Iconic British boot maker Dr Martens has reported a 42.9 per cent decline in profit before tax for its year to 31 March.
On Thursday, the 60-year-old brand blamed weak consumer demand in the US for the puncture in its earnings.
America is one of the business’s biggest markets, but it has faced a number of challenges in the region, including the hangover from bottleneck issues in its Los Angeles warehouse.
In the country, revenue declined 24 per cent to £325m due to shoppers holding off on buying the pricey shoes and issues with wholesale.
Dr Martens said it doesn’t expect to see recovery in its US market until the autumn seasons of 2025.
Across the whole of the group, profit before tax fell by 42 per cent on last year’s figure to £97.2m, while revenue slipped 12 per cent to £887m.
It is a hefty drop from last year when it broke the £1bn barrier for the first time.

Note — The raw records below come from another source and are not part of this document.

-- ==== Sys2Proof/Laws/KeptOps.lean ====
section
/-! SUPPORT. `Kept` holds of the operations of `Machine/Ops.lean`. -/

set_option Elab.async false

namespace Sys2Proof.Machine

open Sys2Proof

theorem State.draw_kept (s0) (n) : KeptP s0 (State.draw s0 n) := by
  unfold State.draw
  exact KeptP.mk ((Kept.same))

theorem State.setEnc_kept (s0) (n) (e) : Kept s0 (State.setEnc s0 n e) := by
  unfold State.setEnc
  exact (Kept.same)

theorem State.setSs_kept (s0) (n) (e) : Kept s0 (State.setSs s0 n e) := by
  unfold State.setSs
  exact (Kept.same)

theorem State.setQueue_kept (s0) (q) (x) : Kept s0 (State.setQueue s0 q x) := by
  unfold State.setQueue
  exact (Kept.same)

theorem State.setAsm_kept (s0) (p) (x) : Kept s0 (State.setAsm s0 p x) := by
  unfold State.setAsm
  exact (Kept.same)

theorem State.setValve_kept (s0) (n) (x) : Kept s0 (State.setValve s0 n x) := by
  unfold State.setValve
  exact (Kept.same)

theorem State.modValve_kept (s0) (n) (f) : Kept s0 (State.modValve s0 n f) := by
  unfold State.modValve
  exact State.setValve_kept ..

theorem State.setGroup_kept (s0) (g) (x) : Kept s0 (State.setGroup s0 g x) := by
  unfold State.setGroup
  exact (Kept.same)

theorem State.advCc_kept (s0) (dt) : Kept s0 (State.advCc s0 dt) := by
  unfold State.advCc
  extract_lets +onlyGivenNames x1
  refine (s0.setFld_kept F.TBS_TIME_TIME ((s0.now + x1 / tbUnit) % mod40)).trans ⟨rfl, fun h => ?_⟩
  rw [State.canonical_iff] at h ⊢
  exact ⟨h.1, h.2.1, h.2.2.1, h.2.2.2.1, Nat.mod_lt _ (by decide)⟩

theorem State.advCcTo_kept (s0) (c) : Kept s0 (State.advCcTo s0 c) := by
  unfold State.advCcTo
  exact Kept.ite (State.advCc_kept ..) (.refl _)

theorem State.advTo_kept (s0) (t) : Kept s0 (State.advTo s0 t) := by
  unfold State.advTo
  refine Kept.ite ?_ ?_
  · extract_lets +onlyGivenNames x1
    exact State.advCc_kept ..
  · exact .refl _

theorem State.takeInstant_kept (s0) (k) (period) (phase) : Kept s0 (State.takeInstant s0 k period phase) := by
  unfold State.takeInstant
  extract_lets +onlyGivenNames x1
  extract_lets +onlyGivenNames x2
  have h3 : Kept s0 x2 := State.advTo_kept ..
  exact h3.trans .same

theorem State.completed_kept (s0) : Kept s0 (State.completed s0) := by
  unfold State.completed
  exact (Kept.same)

theorem State.turnOffClock_kept (s0) : Kept s0 (State.turnOffClock s0) := by
  unfold State.turnOffClock
  exact Kept.ite (State.advCc_kept ..) (.refl _)

theorem State.mark_kept (s0) (f) : Kept s0 (State.mark s0 f) := by
  unfold State.mark
  extract_lets +onlyGivenNames x1
  exact (Kept.same)

theorem State.raise_kept (s0) (f) : Kept s0 (State.raise s0 f) := by
  unfold State.raise
  exact (State.setFlag_kept ..).trans (State.mark_kept ..)

theorem State.update_kept (s0) (f) (v) : Kept s0 (State.update s0 f v) := by
  unfold State.update
  exact (State.setFld_kept ..).trans (State.mark_kept ..)

end Sys2Proof.Machine
end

It comes as the departure of chief Kenny Wilson looms over the company.
The Aberdonian will step down after six years and be replaced by the business’s chief brand officer, Ije Nwokorie.
Nwokorie – who joined as a non-executive director- will now be tasked with steering the ship.
WIlson said: “Our FY24 results were as expected and reflect continued weak USA consumer demand. This particularly impacted our USA wholesale business and offset our group DTC performance, where pairs grew by seven per cent. We have achieved robust performances in EMEA and APAC, and our supply chain strategy continues to deliver good savings.”
“We are clear that we need to drive demand in the USA to return to growth in FY26 onwards and are executing a detailed plan to achieve this, with refocused and increased USA marketing investment in the year ahead.
He added: “We are also announcing a cost action plan across the group, targeting savings of £20m to £25m. I am confident that the actions we are taking as we enter this year of transition will put us in good shape for the years ahead.”